Birdenbire politikasını değiştirdi, yüzünü Batı’ya çevirdi... İyi yaptı, doğru yaptı... Çünkü Türkiye’nin geleceği Batı’dadır.  Ancak...

Batı’ya yöneliş lafta kalmamalı... Erdoğan üyelik için samimiyse, demokrasi, insan hakları, hukukun üstünlüğü, yargı bağımsızlığı konularında sağlam adımlar atmalı, Türkiye gerçek bir hukuk devleti olmalı.

Aksi halde Avrupa Birliği üyeliği bir hayalden öteye gitmez!

“Dağda petrol olmaz!”


Üç gün önceki yazımda “Bu defa doğrudur inşallah” diyerek, iktidarın “Kato Dağı’nda petrol bulunduğu” müjdesini nakletmiştim.

Gabar Dağı’ndan sonra Kato Dağı’nda da petrol bulunduğu ve bu petrolün Türkiye ekonomisini kurtaracağı iddia ediliyordu...
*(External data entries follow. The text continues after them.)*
/-- ALUI3 (R111). -/
def decodeAlui3 (w : BitVec 32) : Except DecodeError Instr :=
  match (fieldF w).toNat with
  | 0 => .ok (.addI3 (fieldA w) (fieldB w) (fieldImm12 w))
  | 1 => .ok (.naddI3 (fieldA w) (fieldB w) (fieldImm12 w))
  | 2 => .ok (.andI3 (fieldA w) (fieldB w) (fieldImm12 w))
  | 3 => .ok (.candI3 (fieldA w) (fieldB w) (fieldImm12 w))
  | 4 => .ok (.orI3 (fieldA w) (fieldB w) (fieldImm12 w))
  | 5 => .ok (.corI3 (fieldA w) (fieldB w) (fieldImm12 w))
  | 6 => .ok (.xorI3 (fieldA w) (fieldB w) (fieldImm12 w))
  | 7 => .ok (.setI3 (fieldA w) (fieldB w) (fieldImm12 w))
  | 8 => .ok (.eqI3 (fieldA w) (fieldB w) (fieldImm12 w))
  | 9 => .ok (.neI3 (fieldA w) (fieldB w) (fieldImm12 w))
  | 10 => .ok (.ltI3 (fieldA w) (fieldB w) (fieldImm12 w))
  | 11 => .ok (.geI3 (fieldA w) (fieldB w) (fieldImm12 w))
  | 12 => .ok (.ltuI3 (fieldA w) (fieldB w) (fieldImm12 w))
  | 13 => .ok (.geuI3 (fieldA w) (fieldB w) (fieldImm12 w))
  | 14 => .ok (.minI3 (fieldA w) (fieldB w) (fieldImm12 w))
  | 15 => .ok (.maxI3 (fieldA w) (fieldB w) (fieldImm12 w))
  | _ => undefinedFX w

/-- RET (R111). -/
def decodeRet (w : BitVec 32) : Except DecodeError Instr :=
  match (fieldF w).toNat with
  | 0 => .ok (.retAdd (fieldA w) (fieldB w) (fieldImm12 w))
  | 1 => .ok (.retNadd (fieldA w) (fieldB w) (fieldImm12 w))
  | 2 => .ok (.retAnd (fieldA w) (fieldB w) (fieldImm12 w))
  | 3 => .ok (.retCand (fieldA w) (fieldB w) (fieldImm12 w))
  | 4 => .ok (.retOr (fieldA w) (fieldB w) (fieldImm12 w))
  | 5 => .ok (.retCor (fieldA w) (fieldB w) (fieldImm12 w))
  | 6 => .ok (.retXor (fieldA w) (fieldB w) (fieldImm12 w))
  | 7 => .ok (.retSet (fieldA w) (fieldB w) (fieldImm12 w))
  | 8 => .ok (.retEq (fieldA w) (fieldB w) (fieldImm12 w))
  | 9 => .ok (.retNe (fieldA w) (fieldB w) (fieldImm12 w))
  | 10 => .ok (.retLt (fieldA w) (fieldB w) (fieldImm12 w))
  | 11 => .ok (.retGe (fieldA w) (fieldB w) (fieldImm12 w))
  | 12 => .ok (.retLtu (fieldA w) (fieldB w) (fieldImm12 w))
  | 13 => .ok (.retGeu (fieldA w) (fieldB w) (fieldImm12 w))
  | 14 => .ok (.retMin (fieldA w) (fieldB w) (fieldImm12 w))
  | 15 => .ok (.retMax (fieldA w) (fieldB w) (fieldImm12 w))
  | _ => undefinedFX w

/-- SHIFT (R112). -/
def decodeShift (w : BitVec 32) : Except DecodeError Instr :=
  match (fieldF w).toNat with
  | 0 => .ok (.shlr (fieldA w) (fieldB w) ((fieldL w).toNat) ((fieldR w).toNat))
  | 1 => .ok (.shlr1 (fieldA w) (fieldB w) ((fieldL w).toNat) ((fieldR w).toNat))
  | 2 => .ok (.salr (fieldA w) (fieldB w) ((fieldL w).toNat) ((fieldR w).toNat))
  | 3 => .ok (.rorI (fieldA w) (fieldB w) ((fieldR w).toNat))
  | 8 => .ok (.mulI (fieldA w) (fieldB w) (fieldImm12 w))
  | 12 => .ok (.divI (fieldA w) (fieldB w) (fieldImm12 w))
  | 13 => .ok (.modI (fieldA w) (fieldB w) (fieldImm12 w))
  | 14 => .ok (.divuI (fieldA w) (fieldB w) (fieldImm12 w))
  | 15 => .ok (.moduI (fieldA w) (fieldB w) (fieldImm12 w))
  | _ => undefinedFX w

/-- ALU with x = 0 (R113). -/
def decodeAlux0 (w : BitVec 32) : Except DecodeError Instr :=
  match (fieldF w).toNat with
  | 0 => .ok (.add (fieldA w) (fieldB w) (fieldD w))
  | 1 => .ok (.nadd (fieldA w) (fieldB w) (fieldD w))
  | 2 => .ok (.and (fieldA w) (fieldB w) (fieldD w))
  | 3 => .ok (.cand (fieldA w) (fieldB w) (fieldD w))
  | 4 => .ok (.or (fieldA w) (fieldB w) (fieldD w))
  | 5 => .ok (.cor (fieldA w) (fieldB w) (fieldD w))
  | 6 => .ok (.xor (fieldA w) (fieldB w) (fieldD w))
  | 7 => .ok (.xnor (fieldA w) (fieldB w) (fieldD w))
  | 8 => .ok (.eq (fieldA w) (fieldB w) (fieldD w))
  | 9 => .ok (.ne (fieldA w) (fieldB w) (fieldD w))
  | 10 => .ok (.lt (fieldA w) (fieldB w) (fieldD w))
  | 11 => .ok (.ge (fieldA w) (fieldB w) (fieldD w))
  | 12 => .ok (.ltu (fieldA w) (fieldB w) (fieldD w))
  | 13 => .ok (.geu (fieldA w) (fieldB w) (fieldD w))
  | 14 => .ok (.min (fieldA w) (fieldB w) (fieldD w))
  | 15 => .ok (.max (fieldA w) (fieldB w) (fieldD w))
  | _ => undefinedFX w

/-- ALU with x = 1 (R113). -/
def decodeAlux1 (w : BitVec 32) : Except DecodeError Instr :=
  match (fieldF w).toNat with
  | 0 => .ok (.shl (fieldA w) (fieldB w) (fieldD w))
  | 1 => .ok (.shr (fieldA w) (fieldB w) (fieldD w))
  | 2 => .ok (.sar (fieldA w) (fieldB w) (fieldD w))
  | 3 => .ok (.ror (fieldA w) (fieldB w) (fieldD w))
  | 8 => .ok (.mul (fieldA w) (fieldB w) (fieldD w))
  | 12 => .ok (.div (fieldA w) (fieldB w) (fieldD w))
  | 13 => .ok (.mod (fieldA w) (fieldB w) (fieldD w))
  | 14 => .ok (.divu (fieldA w) (fieldB w) (fieldD w))
  | 15 => .ok (.modu (fieldA w) (fieldB w) (fieldD w))
  | _ => undefinedFX w

/-- ALU: x selects the table (R113). -/
def decodeAlu (w : BitVec 32) : Except DecodeError Instr :=
  match (fieldX w).toNat with
  | 0 => decodeAlux0 w
  | 1 => decodeAlux1 w
  | 2 => .ok (.adds (fieldA w) (fieldB w) ((fieldF w).toNat) (fieldD w))
  | 3 => .ok (.nadds (fieldA w) (fieldB w) ((fieldF w).toNat) (fieldD w))
  | _ => undefinedFX w

/-- ALU3 with x = 0 (R114). -/
def decodeAlu3x0 (w : BitVec 32) : Except DecodeError Instr :=
  match (fieldF w).toNat with
  | 0 => .ok (.add3 (fieldA w) (fieldB w) (fieldC w) (fieldD w))
  | 1 => .ok (.nadd3 (fieldA w) (fieldB w) (fieldC w) (fieldD w))
  | 2 => .ok (.and3 (fieldA w) (fieldB w) (fieldC w) (fieldD w))
  | 3 => .ok (.cand3 (fieldA w) (fieldB w) (fieldC w) (fieldD w))
  | 4 => .ok (.or3 (fieldA w) (fieldB w) (fieldC w) (fieldD w))
  | 5 => .ok (.cor3 (fieldA w) (fieldB w) (fieldC w) (fieldD w))
  | 6 => .ok (.xor3 (fieldA w) (fieldB w) (fieldC w) (fieldD w))
  | 7 => .ok (.xnor3 (fieldA w) (fieldB w) (fieldC w) (fieldD w))
  | _ => undefinedFX w

/-- ALU3 with x = 1 (R114). -/
def decodeAlu3x1 (w : BitVec 32) : Except DecodeError Instr :=
  match (fieldF w).toNat with
  | 0 => .ok (.andeq (fieldA w) (fieldB w) (fieldC w) (fieldD w))
  | 1 => .ok (.andne (fieldA w) (fieldB w) (fieldC w) (fieldD w))
  | 2 => .ok (.andlt (fieldA w) (fieldB w) (fieldC w) (fieldD w))
  | 3 => .ok (.andge (fieldA w) (fieldB w) (fieldC w) (fieldD w))
  | 4 => .ok (.andltu (fieldA w) (fieldB w) (fieldC w) (fieldD w))
  | 5 => .ok (.andgeu (fieldA w) (fieldB w) (fieldC w) (fieldD w))
  | 6 => .ok (.minu3 (fieldA w) (fieldB w) (fieldC w) (fieldD w))
  | 7 => .ok (.maxu3 (fieldA w) (fieldB w) (fieldC w) (fieldD w))
  | 8 => .ok (.oreq (fieldA w) (fieldB w) (fieldC w) (fieldD w))
  | 9 => .ok (.orne (fieldA w) (fieldB w) (fieldC w) (fieldD w))
  | 10 => .ok (.orlt (fieldA w) (fieldB w) (fieldC w) (fieldD w))
  | 11 => .ok (.orge (fieldA w) (fieldB w) (fieldC w) (fieldD w))
  | 12 => .ok (.orltu (fieldA w) (fieldB w) (fieldC w) (fieldD w))
  | 13 => .ok (.orgeu (fieldA w) (fieldB w) (fieldC w) (fieldD w))
  | 14 => .ok (.min3 (fieldA w) (fieldB w) (fieldC w) (fieldD w))
  | 15 => .ok (.max3 (fieldA w) (fieldB w) (fieldC w) (fieldD w))
  | _ => undefinedFX w

/-- ALU3 with x = 2 (R114). -/
def decodeAlu3x2 (w : BitVec 32) : Except DecodeError Instr :=
  match (fieldF w).toNat with
  | 0 => .ok (.sel (fieldA w) (fieldB w) (fieldC w) (fieldD w))
  | 1 => .ok (.seln (fieldA w) (fieldB w) (fieldC w) (fieldD w))
  | 2 => .ok (.selp (fieldA w) (fieldB w) (fieldC w) (fieldD w))
  | 4 => .ok (.madd (fieldA w) (fieldB w) (fieldC w) (fieldD w))
  | 5 => .ok (.nmadd (fieldA w) (fieldB w) (fieldC w) (fieldD w))
  | _ => undefinedFX w

/-- ALU3: x selects the table (R114). -/
def decodeAlu3 (w : BitVec 32) : Except DecodeError Instr :=
  match (fieldX w).toNat with
  | 0 => decodeAlu3x0 w
  | 1 => decodeAlu3x1 w
  | 2 => decodeAlu3x2 w
  | _ => undefinedFX w

/-- FPU1 with p = 0 (R115). -/
def decodeFpu1p0 (w : BitVec 32) : Except DecodeError Instr :=
  match (fieldFpF w).toNat with
  | 0 => .ok (.absS (fieldA w) (fieldD w))
  | 1 => .ok (.negS (fieldA w) (fieldD w))
  | 2 => .ok (.sqrtS (fieldA w) (fieldD w))
  | 4 => .ok (.cvtSD (fieldA w) (fieldD w))
  | 5 => .ok (.cvtSI (fieldA w) (fieldD w))
  | 6 => .ok (.cvtIS (fieldA w) (fieldD w))
  | 7 => .ok (.rintS (fieldA w) (fieldD w))
  | _ => undefinedFP w

/-- FPU1 with p = 1 (R115). -/
def decodeFpu1p1 (w : BitVec 32) : Except DecodeError Instr :=
  match (fieldFpF w).toNat with
  | 0 => .ok (.absD (fieldA w) (fieldD w))
  | 1 => .ok (.negD (fieldA w) (fieldD w))
  | 2 => .ok (.sqrtD (fieldA w) (fieldD w))
  | 4 => .ok (.cvtDS (fieldA w) (fieldD w))
  | 5 => .ok (.cvtDI (fieldA w) (fieldD w))
  | 6 => .ok (.cvtID (fieldA w) (fieldD w))
  | 7 => .ok (.rintD (fieldA w) (fieldD w))
  | _ => undefinedFP w

/-- FPU1: p selects the precision (R115). -/
def decodeFpu1 (w : BitVec 32) : Except DecodeError Instr :=
  if fieldP w = 0 then decodeFpu1p0 w else decodeFpu1p1 w

/-- FPU2 with p = 0 (R116). -/
def decodeFpu2p0 (w : BitVec 32) : Except DecodeError Instr :=
  match (fieldFpF w).toNat with
  | 0 => .ok (.eqS (fieldA w) (fieldB w) (fieldD w))
  | 1 => .ok (.neS (fieldA w) (fieldB w) (fieldD w))
  | 2 => .ok (.ltS (fieldA w) (fieldB w) (fieldD w))
  | 3 => .ok (.geS (fieldA w) (fieldB w) (fieldD w))
  | 4 => .ok (.infS (fieldA w) (fieldB w) (fieldD w))
  | 5 => .ok (.nanS (fieldA w) (fieldB w) (fieldD w))
  | 8 => .ok (.addS (fieldA w) (fieldB w) (fieldD w))
  | 9 => .ok (.naddS (fieldA w) (fieldB w) (fieldD w))
  | 10 => .ok (.mulS (fieldA w) (fieldB w) (fieldD w))
  | 11 => .ok (.divS (fieldA w) (fieldB w) (fieldD w))
  | 12 => .ok (.minS (fieldA w) (fieldB w) (fieldD w))
  | 13 => .ok (.maxS (fieldA w) (fieldB w) (fieldD w))
  | _ => undefinedFP w

/-- FPU2 with p = 1 (R116). -/
def decodeFpu2p1 (w : BitVec 32) : Except DecodeError Instr :=
  match (fieldFpF w).toNat with
  | 0 => .ok (.eqD (fieldA w) (fieldB w) (fieldD w))
  | 1 => .ok (.neD (fieldA w) (fieldB w) (fieldD w))
  | 2 => .ok (.ltD (fieldA w) (fieldB w) (fieldD w))
  | 3 => .ok (.geD (fieldA w) (fieldB w) (fieldD w))
  | 4 => .ok (.infD (fieldA w) (fieldB w) (fieldD w))
  | 5 => .ok (.nanD (fieldA w) (fieldB w) (fieldD w))
  | 8 => .ok (.addD (fieldA w) (fieldB w) (fieldD w))
  | 9 => .ok (.naddD (fieldA w) (fieldB w) (fieldD w))
  | 10 => .ok (.mulD (fieldA w) (fieldB w) (fieldD w))
  | 11 => .ok (.divD (fieldA w) (fieldB w) (fieldD w))
  | 12 => .ok (.minD (fieldA w) (fieldB w) (fieldD w))
  | 13 => .ok (.maxD (fieldA w) (fieldB w) (fieldD w))
  | _ => undefinedFP w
Jeoloji Yüksek Mühendisi olan okurum Raşit Osmançavuşoğlu’ndan ilginç bir e-posta aldım. Bunu yorumsuz olarak okurlarımla paylaşmak istiyorum:

“Sayın Turan, ben yerbilimciyim (Jeoloji Yüksek Mühendisi) 40 yıl Maden Tetkik Arama Enstitüsü’nde çalıştıktan sonra emekli oldum. 4 yıl Diyarbakır’da Bölge Müdürlüğü yaptım. Gabar Dağı’nı ve Kato Dağı’nı çok iyi bilirim. Asfaltit sondajları yaptık. Dağda petrol olmaz. Bilime aykırıdır. Saygılar.”

(Raşit Osmançavuşoğlu)

TEBESSÜM

“Akıl vergisi” akıllı işi mi?


Padişah, vezirine  “Paramız kalmadı, yeni bir vergi bul” diye emredince vezir hemen:

“Buldum!” demiş “ Öyle bir vergi çıkaracağız ki, millet sevinerek verecek!”

“Nasıl bir vergi bu?”

“Akıl Vergisi, efendim... Herkes seve seve verecek”

Padişah kızgın bir şekilde homurdanmış:

“Akıl vergisi çıkartırsak herhalde senden almamak gerekecek!”

GÜNÜN SÖZÜ

Ağır vergilerle güçsüzleri ezen devlet güçlü değildir!